Benfica
- President: Joaquim Ferreira Bogalho (until 30 March 1957) Maurício Vieira de Brito
- Head coach: Otto Glória
- Stadium: Estádio da Luz
- Primeira Divisão: 1st
- Taça de Portugal: Winners
- Latin Cup: Runners-up
- Top goalscorer: League: José Águas (30) All: José Águas (33)
- Biggest win: Benfica 10–1 Barreirense (10 March 1957)
- Biggest defeat: Porto 3–0 Benfica (6 January 1957)
| Home colours | Away colours |
- ← 1955–561957–58 →

= 1956–57 S.L. Benfica season =

The 1956–57 season was Sport Lisboa e Benfica's 53rd season in existence and the club's 23rd consecutive season in the top flight of Portuguese football, covering the period from 1 September 1956 to 30 August 1957. Benfica competed in the Primeira Divisão, the Taça de Portugal and in the Latin Cup.

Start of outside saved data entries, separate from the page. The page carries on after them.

-- ==== Sys2Proof/WellFormed.lean ====
section
/-! DEFINITION. Which commands are well formed: the operands are ones the outside world can bring. -/

namespace Sys2Proof

/-- CRC-8 of a frame: polynomial 0x2F, most significant bit first (R58). -/
def crc8Shift (c : Byte) : Byte := if c.getLsbD 7 then (c <<< 1) ^^^ 0x2F#8 else c <<< 1

def crc8Step (c b : Byte) : Byte :=
  crc8Shift (crc8Shift (crc8Shift (crc8Shift (crc8Shift (crc8Shift (crc8Shift (crc8Shift (c ^^^ b))))))))

/-- The CRC of a run of bytes from the initial value 0xFF (R58). -/
def crc8 (bytes : List Byte) : Byte := bytes.foldl crc8Step 0xFF#8

/-- Does a length in bytes match a frame form of R57? -/
def frameLengthOk (b0 : Byte) (len : Nat) : Bool :=
  let read := b0.getLsbD 7
  let inc := b0.getLsbD 6
  if inc then
    if read then decide (7 ≤ len ∧ len ≤ 133 ∧ len % 2 = 1) else decide (5 ≤ len ∧ len ≤ 131 ∧ len % 2 = 1)
  else decide (len = 5)

/-- Does the last byte carry the CRC of the bytes before it (R58)? -/
def frameCrcOk (bytes : List Byte) : Bool := bytes.getLast? == some (crc8 bytes.dropLast)

/-- Is a run of bytes rejected by R55 or R59? A burst read with a good length is no rejected frame: its words were
fetched (R62). DESIGN CHOICE (log entry 46): CS_N low with no bit clocked is no frame, and reports nothing. -/
def rejectedFrame (bytes : List Byte) (extraBits : Nat) : Bool :=
  match bytes with
  | [] => decide (extraBits % 8 ≠ 0)
  | b0 :: _ =>
    decide (extraBits % 8 ≠ 0) || !frameLengthOk b0 bytes.length
      || (!(b0.getLsbD 7 && b0.getLsbD 6) && !frameCrcOk bytes)

/-- A well-formed command. -/
def Instr.wf : Instr → Bool
  -- core clock cycles since the last ramp tick, which come to 2 us at most, at RATE -3 % (R173)
  | .spiSingleRead _ _ c | .spiSingleWrite _ _ _ c | .registerWrite _ _ _ c => decide (c ≤ 412)
  | .spiBurstWrite _ _ ws c => decide (1 ≤ ws.length ∧ ws.length ≤ 64 ∧ c ≤ 412)
  | .spiBurstRead _ _ n _ c => decide (1 ≤ n ∧ n ≤ 64 ∧ c ≤ 412)
  | .dmaRequestGrant _ c | .powerFailTrigger _ c _ | .dozeEntryComplete c | .dozeExitRelock _ c | .coreSwitchRun c | .clockLoss _ c
  | .clockRelock c | .safeCauseArises _ c | .fabricLinePulse _ _ _ c | .fabricDelayedPulse _ _ c | .flash _ _ _ c | .dieTempSample _ c | .tempStale _ c =>
    decide (c ≤ 412)
  -- FBUS cycles since the last ramp tick
  | .quadratureChange _ _ _ _ c _ _ | .stepEdge _ _ _ c _ | .encoderIndex _ _ _ c => decide (c ≤ 206)
  | .frameRejected bytes extra => rejectedFrame bytes extra
  | .scrubVisit ups => ups.all (fun u =>
    (decide (u.1 < 0x80000) || (decide (0x100000 ≤ u.1) && decide (u.1 < 0x120000))) && decide (u.1 % 2 = 0))
  | .nvsUndefinedOp op => decide (op = 0#3 ∨ 5 ≤ op.toNat)
  | .secHRead ph => decide (ph ≤ 412)
  | .mtUsHRead _ ph => decide (ph ≤ 412)
  | .timeApply ph => decide (ph ≤ 412)
  | .tsyncEdge _ ph _ _ => decide (ph ≤ 412)
  | .comparatorCrossing _ _ _ _ ph => decide (ph ≤ 412)
  | .mirrorReceive (some m) => decide (m.blocks.length = 10) && (match m.chunk with
    | some (k, ws) => decide (k < 5 ∧ ws.length = 16)
    | none => true)
  | _ => true

end Sys2Proof
end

In the third under manager Otto Glória. Benfica won the Primeira Divisão for the ninth time, overcoming mid-season setbacks to finish ahead of Porto, with José Águas claiming the league's top-scorer title with 30 goals. The team also won the Taça de Portugal, completing a domestic double with a 3–1 victory over S.C. Covilhã in the final. Benfica finished the season in the Latin Cup, reaching the final in Madrid, where they were defeated 1–0 by Real Madrid.

==Season summary==
Benfica entered the season seeking to reclaim the league title after failing to retain it in the previous campaign. Manager Otto Glória remained in charge for a third consecutive season. The off-season featured several departures, but only one player joined the squad, Palmeiro Antunes.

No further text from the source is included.